**Task details:** In the material below, find the line that contains "(encodeHeader pt d x).getLsbD" and the line that contains "(∃ start, IndexDrawsStart", then write out exactly those two lines and everything between them.
----------
-- ==== Sys2Proof/Certificates/Slice0/Obligations.lean ====
section
/-! DEFINITION. The statements about the machine, for the provers. A next state is written as the state before with the fields
the command writes, so that every such statement is also the command's frame: every field not named is unchanged. A memory that
a command writes is said cell by cell, through the read of one cell. Where a statement asks that a memory be canonical
(`Memory.wf`), `InvariantKeptByEveryStep` says that every reachable state's memories are. -/

open Sys2Proof Sys2Proof.Machine Sys2Proof.Safety

/-! ## What the statements are said with -/

/-- The 26 values of `OP` (spec/30_encoding.md R84, R85). -/
def definedOpcodes : List Nat :=
  [0x00, 0x01, 0x02, 0x03, 0x04, 0x05, 0x06, 0x07, 0x08, 0x09, 0x0A, 0x10, 0x11, 0x12, 0x13, 0x14, 0x15, 0x16, 0x17, 0x18,
   0x20, 0x21, 0x22, 0x23, 0x24, 0x25]

/-- spec/42_header_codec.md R143: which bits of `X` the bits `W[39]`, `W[38]`, ..., `W[0]` are, S2C. -/
def s2cWireBits : List Nat :=
  [36, 35, 34, 17, 16, 15, 22, 21, 20, 2, 1, 0, 33, 32, 31, 11, 10, 9, 25, 24, 23, 8, 7, 28, 27, 26, 6, 5, 30, 29, 4, 3, 39,
   38, 37, 14, 13, 12, 19, 18]

/-- spec/42_header_codec.md R144: the same, C2S. -/
def c2sWireBits : List Nat :=
  [25, 24, 23, 14, 13, 12, 39, 38, 37, 11, 10, 9, 28, 27, 26, 2, 1, 0, 36, 35, 34, 4, 3, 33, 32, 31, 8, 7, 19, 18, 6, 5, 22,
   21, 20, 17, 16, 15, 30, 29]

/-- The state after a command that answers `ST` and `R` and, but for the response, left `s`. -/
def answered (s : State) (st : BitVec 8) (r : BitVec 32) : State := { s with response := some ⟨st, r⟩ }

/-- The state after a command that raises `Fatal(e)` having brought the block to `s` (spec/60_exceptions.md R203). -/
def afterFatal (s : State) (e : BitVec 3) : State :=
  { s with
    fstate := .failed
    err := if s.err = 0 then e else s.err
    response := some ⟨0x01, (if s.err = 0 then e else s.err).setWidth 32⟩ }

/-- The canonical header in the five wire bytes at the start of `RXBUF`, in the receive direction. -/
def receivedHeader (s : State) : Header :=
  decodeHeader s.pt s.rxdir
    (s.rxbuf.read 0 ++ s.rxbuf.read 1 ++ s.rxbuf.read 2 ++ s.rxbuf.read 3 ++ s.rxbuf.read 4)

/-- `DLEN` of a canonical header, `max(0, BLEN - KVAL)` (spec/43_stream_cipher.md R156). -/
def dataLength (x : Header) : BitVec 16 := BitVec.ofNat 16 ((x.extractLsb' 29 11).toNat - (x.extractLsb' 0 3).toNat)

/-- The five canonical header bytes, most significant first (spec/43_stream_cipher.md R151). -/
def canonicalBytes (x : Header) : List Byte :=
  [x.extractLsb' 32 8, x.extractLsb' 24 8, x.extractLsb' 16 8, x.extractLsb' 8 8, x.extractLsb' 0 8]

/-- `s` with the header registers of `x` (spec/43_stream_cipher.md R156). -/
def withHeader (s : State) (x : Header) : State :=
  { s with
    blen := (x.extractLsb' 29 11).setWidth 16
    cmd := (x.extractLsb' 18 11).setWidth 16
    tsalt := x.extractLsb' 7 11
    rsalt := x.extractLsb' 3 4
    kval := x.extractLsb' 0 3
    dlen := dataLength x
    ck := checksumFrom 0 (canonicalBytes x) }

/-- `m` holds the little-endian prologue of `x` in its bytes 0 to 4 (spec/43_stream_cipher.md R156). -/
def PrologueOf (x : Header) (m : Memory 8) : Prop :=
  m.read 0 = (dataLength x).extractLsb' 0 8 ∧ m.read 1 = (dataLength x).extractLsb' 8 8 ∧
  m.read 2 = ((x.extractLsb' 18 11).setWidth 16).extractLsb' 0 8 ∧
  m.read 3 = ((x.extractLsb' 18 11).setWidth 16).extractLsb' 8 8 ∧ m.read 4 = 0

/-- Body byte `i` of `m` under the salts of `s`: XORed with its keystream byte (spec/43_stream_cipher.md R153, R159). -/
def bodyPlain (s : State) (m : Memory 8) (i : Nat) : Byte := m.read i ^^^ bodyKeystream s.pt s.rsalt s.tsalt i

/-- The checksum after the body bytes `[6, n)` of `m` (spec/43_stream_cipher.md R159). -/
def bodyChecksum (s : State) (m : Memory 8) (n : Nat) : Byte :=
  checksumFrom s.ck ((List.range' 6 (n - 6)).map (bodyPlain s m))

/-- The commands spec/60_exceptions.md R204 accepts in `Failed`. -/
def acceptedInFailed : Instr → Prop
  | .nop | .reset | .ctrlrd | .status | .hdrrd _ => True
  | .ctrlwr _ | .keygen _ | .getseed | .ptrd _ | .itrd _ | .vsrd _ | .rxpush _ | .rxrd _ | .dechdr | .decbody
    | .rxpkt | .rxnext | .linkdown | .adechdr | .adecbody | .txwr _ _ | .txrd _ | .encrypt _ _ | .aencrypt _
    | .txsend _ _ | .txdone => False

/-- The commands spec/20_memory.md R64 says change no state. -/
def isReadCommand : Instr → Prop
  | .rxrd _ | .txrd _ | .ptrd _ | .itrd _ | .vsrd _ | .hdrrd _ | .ctrlrd | .status | .getseed | .rxpkt => True
  | .nop | .reset | .ctrlwr _ | .keygen _ | .rxpush _ | .dechdr | .decbody | .rxnext | .linkdown | .adechdr
    | .adecbody | .txwr _ _ | .encrypt _ _ | .aencrypt _ | .txsend _ _ | .txdone => False

/-- The send side's commands (spec/60_exceptions.md R204). -/
def isSendCommand : Instr → Prop
  | .txwr _ _ | .txrd _ | .encrypt _ _ | .aencrypt _ | .txsend _ _ | .txdone => True
  | .nop | .reset | .ctrlwr _ | .ctrlrd | .status | .keygen _ | .getseed | .ptrd _ | .itrd _ | .vsrd _
    | .hdrrd _ | .rxpush _ | .rxrd _ | .dechdr | .decbody | .rxpkt | .rxnext | .linkdown | .adechdr
    | .adecbody => False

/-- The receive side's commands (spec/30_encoding.md R84, opcodes 0x10 to 0x18). -/
def isReceiveCommand : Instr → Prop
  | .rxpush _ | .rxrd _ | .dechdr | .decbody | .rxpkt | .rxnext | .linkdown | .adechdr | .adecbody => True
  | .nop | .reset | .ctrlwr _ | .ctrlrd | .status | .keygen _ | .getseed | .ptrd _ | .itrd _ | .vsrd _
    | .hdrrd _ | .txwr _ _ | .txrd _ | .encrypt _ _ | .aencrypt _ | .txsend _ _ | .txdone => False

/-- The rows of spec/60_exceptions.md R210: the status codes a command can answer with. -/
def outcomesOf : Instr → List (BitVec 8)
  | .nop | .reset | .ctrlrd | .status | .hdrrd _ => [0x00]
  | .ctrlwr _ | .keygen _ | .adechdr | .adecbody | .rxpkt | .rxnext | .txdone => [0x00, 0x12, 0x14]
  | .getseed | .ptrd _ | .itrd _ => [0x00, 0x12, 0x13]
  | .vsrd _ => [0x00, 0x12, 0x13, 0x15]
  | .rxpush _ => [0x00, 0x01, 0x12, 0x13, 0x14, 0x15]
  | .rxrd _ | .txrd _ => [0x00, 0x12, 0x15]
  | .dechdr | .decbody => [0x00, 0x12, 0x13, 0x14]
  | .linkdown => [0x01, 0x12]
  | .txwr _ _ | .aencrypt _ => [0x00, 0x12, 0x14, 0x15]
  | .encrypt _ _ | .txsend _ _ => [0x00, 0x12, 0x13, 0x14, 0x15]

/-- The variant a selector names: 0, 1, 2, 3 name A, B, C, D (spec/41_prng_keyschedule.md R123). -/
def namedVariant (q : BitVec 2) : Variant := [.A, .B, .C, .D].getD q.toNat .A

/-- The variant of row `r` of `PT`, of the index table for `r = 16` (spec/41_prng_keyschedule.md R125). -/
def rowVariant (k : KeyTables) (r : Nat) : Variant := namedVariant (k.vsel.read r)

/-- The first output of a variant that is not a selector's draw: the 17 selectors are drawn from B
(spec/41_prng_keyschedule.md R125). -/
def firstTableDraw : Variant → Nat
  | .B => 17
  | .A | .C | .D => 0

/-- `PT[f]` took output `n` of its row's variant of the second generator (spec/41_prng_keyschedule.md R124, R126). -/
def PtCellTakes (p : Params) (seed : Word) (k : KeyTables) (f n : Nat) : Prop :=
  TakesDraw (variantOutput p (rowVariant k (f / 2048)) (variantOutput p .D seed 0))
    (firstTableDraw (rowVariant k (f / 2048))) k.pt.read f n

/-- `start` is the output of its variant at which the index table's draws begin: the one after the last that `PT` used, or that
variant's first table draw where no row of `PT` draws from it (spec/41_prng_keyschedule.md R124, R127). -/
def IndexDrawsStart (p : Params) (seed : Word) (k : KeyTables) (start : Nat) : Prop :=
  (∀ f n, f < 32768 → rowVariant k (f / 2048) = rowVariant k 16 → PtCellTakes p seed k f n → n < start) ∧
  firstTableDraw (rowVariant k 16) ≤ start ∧
  (start = firstTableDraw (rowVariant k 16) ∨
    ∃ f n, f < 32768 ∧ rowVariant k (f / 2048) = rowVariant k 16 ∧ PtCellTakes p seed k f n ∧ start = n + 1)

/-- The bytes given to `RXPUSH` one after another, stopping where the machine stops. -/
def pushAll : List Byte → State → Result
  | [], s => .next s
  | b :: bs, s =>
    match exec (.rxpush b) s with
    | .next t => pushAll bs t
    | .fault f => .fault f
    | .refused r => .refused r

/-! ## Decoding, encoding, stepping -/

/-- R83, R84, R85, R87: the decoder reads back every command from its word, and a word that decodes to a command is that
command's only word: no bit of an accepted word is ignored. -/
def Obligations.DecodeInvertsEncode : Prop :=
  (∀ i : Instr, decode (encode i) = .ok i) ∧ ∀ (w : Command) (i : Instr), decode w = .ok i → encode i = w

/-- R85: every word gets exactly one of three verdicts, in this order, and a refused word changes no state. -/
def Obligations.StepGivesEveryWordItsVerdict : Prop :=
  ∀ (s : State) (w : Command) (q : List Command), s.pending = w :: q →
    ((w >>> 56).toNat ∉ definedOpcodes → step s = .next (answered { s with pending := q } 0x10 0)) ∧
    ((w >>> 56).toNat ∈ definedOpcodes → w.wellFormed = false →
      step s = .next (answered { s with pending := q } 0x11 0)) ∧
    ((w >>> 56).toNat ∈ definedOpcodes → w.wellFormed = true →
      ∃ i, encode i = w ∧ decode w = .ok i ∧ step s = exec i { s with pending := q })

/-- Sanity: words of spec/30_encoding.md R81, R84 and of the examples of files 40 to 45, written out. -/
def Obligations.DecodesWordsOfTheSpec : Prop :=
  decode 0x0000000000000000 = .ok .nop ∧ decode 0x050000000042D266 = .ok (.keygen 0x42D266) ∧
  decode 0x0A00500000000000 = .ok (.hdrrd 5) ∧ decode 0x10000000000000E2 = .ok (.rxpush 0xE2) ∧
  decode 0x2000600000000068 = .ok (.txwr 6 0x68) ∧ decode 0x2200600600000000 = .ok (.encrypt 6 6) ∧
  decode 0x2400512300000000 = .ok (.txsend 5 0x123) ∧ decode 0x2300B00000000000 = .ok (.aencrypt 11) ∧
  decode 0x7F00000000000000 = .error .illegal ∧ decode 0x2280600600000000 = .error .reserved

/-- R19, R80: a step is the command that the host's next word decodes to, run in the state without that word; with no word
given nothing changes (R206; the model's choice, log entry 3). -/
def Obligations.StepRunsTheDecodedCommand : Prop :=
  (∀ (s : State) (w : Command) (q : List Command) (i : Instr), s.pending = w :: q → decode w = .ok i →
    step s = exec i { s with pending := q }) ∧
  ∀ s : State, s.pending = [] → step s = .next s

/-! ## The header codec and the header cipher -/

/-- R140: the canonical record's value, each field read back from it, the record made again from its fields, and its five bytes,
most significant first. -/
def Obligations.CanonicalRecordFields : Prop :=
  (∀ (bl c t : BitVec 11) (r : BitVec 4) (k : BitVec 3),
    canon bl c t r k = bl.setWidth 40 <<< 29 ||| c.setWidth 40 <<< 18 ||| t.setWidth 40 <<< 7 ||| r.setWidth 40 <<< 3 |||
      k.setWidth 40 ∧
    (canon bl c t r k).extractLsb' 29 11 = bl ∧ (canon bl c t r k).extractLsb' 18 11 = c ∧
    (canon bl c t r k).extractLsb' 7 11 = t ∧ (canon bl c t r k).extractLsb' 3 4 = r ∧
    (canon bl c t r k).extractLsb' 0 3 = k) ∧
  ∀ x : Header,
    canon (x.extractLsb' 29 11) (x.extractLsb' 18 11) (x.extractLsb' 7 11) (x.extractLsb' 3 4) (x.extractLsb' 0 3) = x ∧
    b5 x = canonicalBytes x

/-- R143, R144: each wire bit of either ordering, by the spec's own bit-by-bit lists. -/
def Obligations.PackMovesEachBit : Prop :=
  ∀ (x : Header) (k : Nat), k < 40 →
    (pack .s2c x).getLsbD (39 - k) = x.getLsbD (s2cWireBits.getD k 0) ∧
    (pack .c2s x).getLsbD (39 - k) = x.getLsbD (c2sWireBits.getD k 0)

/-- R148: for either direction the two mappings are each other's inverse. -/
def Obligations.UnpackInvertsPack : Prop :=
  ∀ (d : Direction) (x w : Header), unpack d (pack d x) = x ∧ pack d (unpack d w) = w

/-- R147: the salt mask and the salt read from the wire, by value and by `pack` and `unpack`. -/
def Obligations.SaltPositions : Prop :=
  saltMask .s2c = 0x1C01C6001C ∧ saltMask .c2s = 0x1C7000301C ∧ (∀ d : Direction, saltMask d = pack d 0x000003FF80) ∧
  (∀ w : Header,
    saltOf .s2c w = w.extractLsb' 34 3 ++ w.extractLsb' 2 3 ++ w.extractLsb' 22 3 ++ w.extractLsb' 17 2 ∧
    saltOf .c2s w = w.extractLsb' 2 3 ++ w.extractLsb' 34 3 ++ w.extractLsb' 28 3 ++ w.extractLsb' 12 2) ∧
  ∀ (d : Direction) (w : Header), saltOf d w = (unpack d w).extractLsb' 7 11

/-- R152, R153: which cell each keystream byte comes from, and that the cell is inside `PT`. -/
def Obligations.KeystreamCells : Prop :=
  (∀ (pt : Memory 32) (t : BitVec 11) (j : Nat), j < 5 →
    (headerKeystream pt t).extractLsb' (32 - 8 * j) 8 = (pt.read (j * 2048 + t.toNat)).extractLsb' 0 8) ∧
  ∀ (pt : Memory 32) (r : BitVec 4) (t : BitVec 11) (i : Nat),
    bodyKeystream pt r t i = (pt.read ((r.toNat + i) % 16 * 2048 + (t.toNat + i) % 2048)).extractLsb' 0 8 ∧
    (r.toNat + i) % 16 * 2048 + (t.toNat + i) % 2048 < 32768

/-- R154: the wire header bit by bit: a salt position carries the packed bit in clear, every other position the packed bit
XORed with the header keystream. -/
def Obligations.HeaderCipherLeavesSaltInClear : Prop :=
  ∀ (pt : Memory 32) (d : Direction) (x : Header) (i : Nat), i < 40 →
    (encodeHeader pt d x).getLsbD i =
      if (saltMask d).getLsbD i then (pack d x).getLsbD i
      else ((pack d x).getLsbD i ^^ (headerKeystream pt (x.extractLsb' 7 11)).getLsbD i)

/-- R155: header decode and header encode are each other's inverse, for every table. -/
def Obligations.HeaderCipherRoundTrip : Prop :=
  ∀ (pt : Memory 32) (d : Direction) (x w : Header),
    decodeHeader pt d (encodeHeader pt d x) = x ∧ encodeHeader pt d (decodeHeader pt d w) = w

/-! ## The generator and the key schedule -/

/-- R122: the outputs of a variant among any draws from `new(v)` are those of that many draws of the variant alone. -/
def Obligations.VariantsAreIndependent : Prop :=
  ∀ (p : Params) (v : Word) (xs : List Variant) (x : Variant),
    (drawAll p (newGenerator v) xs).filter (·.1 = x) = drawAll p (newGenerator v) (List.replicate (xs.count x) x)

/-- R123 to R127, R130 (b): what each cell of a completed `KS(seed)` holds, in outputs of the variants alone. With `m` the first
D output of `new(seed)` (R124): the selectors are bits 1:0 of the first 17 B outputs of `new(m)`, in order (R125); each cell of
`PT`, in flat order, takes the first output of its row's variant, B's first 17 left out, that no cell before it holds, at full
width (R126); and each cell of `IT` does so with the low 11 bits of the outputs of the variant that selector 16 names, from the
first one that neither the selectors nor `PT` used (R127). So the cells of `PT` are pairwise different, and those of `IT`
pairwise different and below 2048. -/
def Obligations.KeyScheduleCells : Prop :=
  ∀ (p : Params) (seed : Word) (k : KeyTables), ks p seed = some k →
    (∀ j, j < 17 → k.vsel.read j = (variantOutput p .B (variantOutput p .D seed 0) j).extractLsb' 0 2) ∧
    (∀ f, f < 32768 → ∃ n, PtCellTakes p seed k f n) ∧
    (∃ start, IndexDrawsStart p seed k start ∧ ∀ j, j < 512 →
      ∃ n, TakesDraw (fun e => variantOutput p (rowVariant k 16) (variantOutput p .D seed 0) e &&& 0x7FF) start
        (fun g => (k.itab.read g).setWidth 32) j n) ∧
    (∀ i j : Nat, i < j → j < 32768 → k.pt.read i ≠ k.pt.read j) ∧
    (∀ i j : Nat, i < j → j < 512 → k.itab.read i ≠ k.itab.read j) ∧
    ∀ i : Nat, i < 512 → (k.itab.read i).toNat < 2048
----------
**Task result:**
    (encodeHeader pt d x).getLsbD i =
      if (saltMask d).getLsbD i then (pack d x).getLsbD i
      else ((pack d x).getLsbD i ^^ (headerKeystream pt (x.extractLsb' 7 11)).getLsbD i)

/-- R155: header decode and header encode are each other's inverse, for every table. -/
def Obligations.HeaderCipherRoundTrip : Prop :=
  ∀ (pt : Memory 32) (d : Direction) (x w : Header),
    decodeHeader pt d (encodeHeader pt d x) = x ∧ encodeHeader pt d (decodeHeader pt d w) = w

/-! ## The generator and the key schedule -/

/-- R122: the outputs of a variant among any draws from `new(v)` are those of that many draws of the variant alone. -/
def Obligations.VariantsAreIndependent : Prop :=
  ∀ (p : Params) (v : Word) (xs : List Variant) (x : Variant),
    (drawAll p (newGenerator v) xs).filter (·.1 = x) = drawAll p (newGenerator v) (List.replicate (xs.count x) x)

/-- R123 to R127, R130 (b): what each cell of a completed `KS(seed)` holds, in outputs of the variants alone. With `m` the first
D output of `new(seed)` (R124): the selectors are bits 1:0 of the first 17 B outputs of `new(m)`, in order (R125); each cell of
`PT`, in flat order, takes the first output of its row's variant, B's first 17 left out, that no cell before it holds, at full
width (R126); and each cell of `IT` does so with the low 11 bits of the outputs of the variant that selector 16 names, from the
first one that neither the selectors nor `PT` used (R127). So the cells of `PT` are pairwise different, and those of `IT`
pairwise different and below 2048. -/
def Obligations.KeyScheduleCells : Prop :=
  ∀ (p : Params) (seed : Word) (k : KeyTables), ks p seed = some k →
    (∀ j, j < 17 → k.vsel.read j = (variantOutput p .B (variantOutput p .D seed 0) j).extractLsb' 0 2) ∧
    (∀ f, f < 32768 → ∃ n, PtCellTakes p seed k f n) ∧
    (∃ start, IndexDrawsStart p seed k start ∧ ∀ j, j < 512 →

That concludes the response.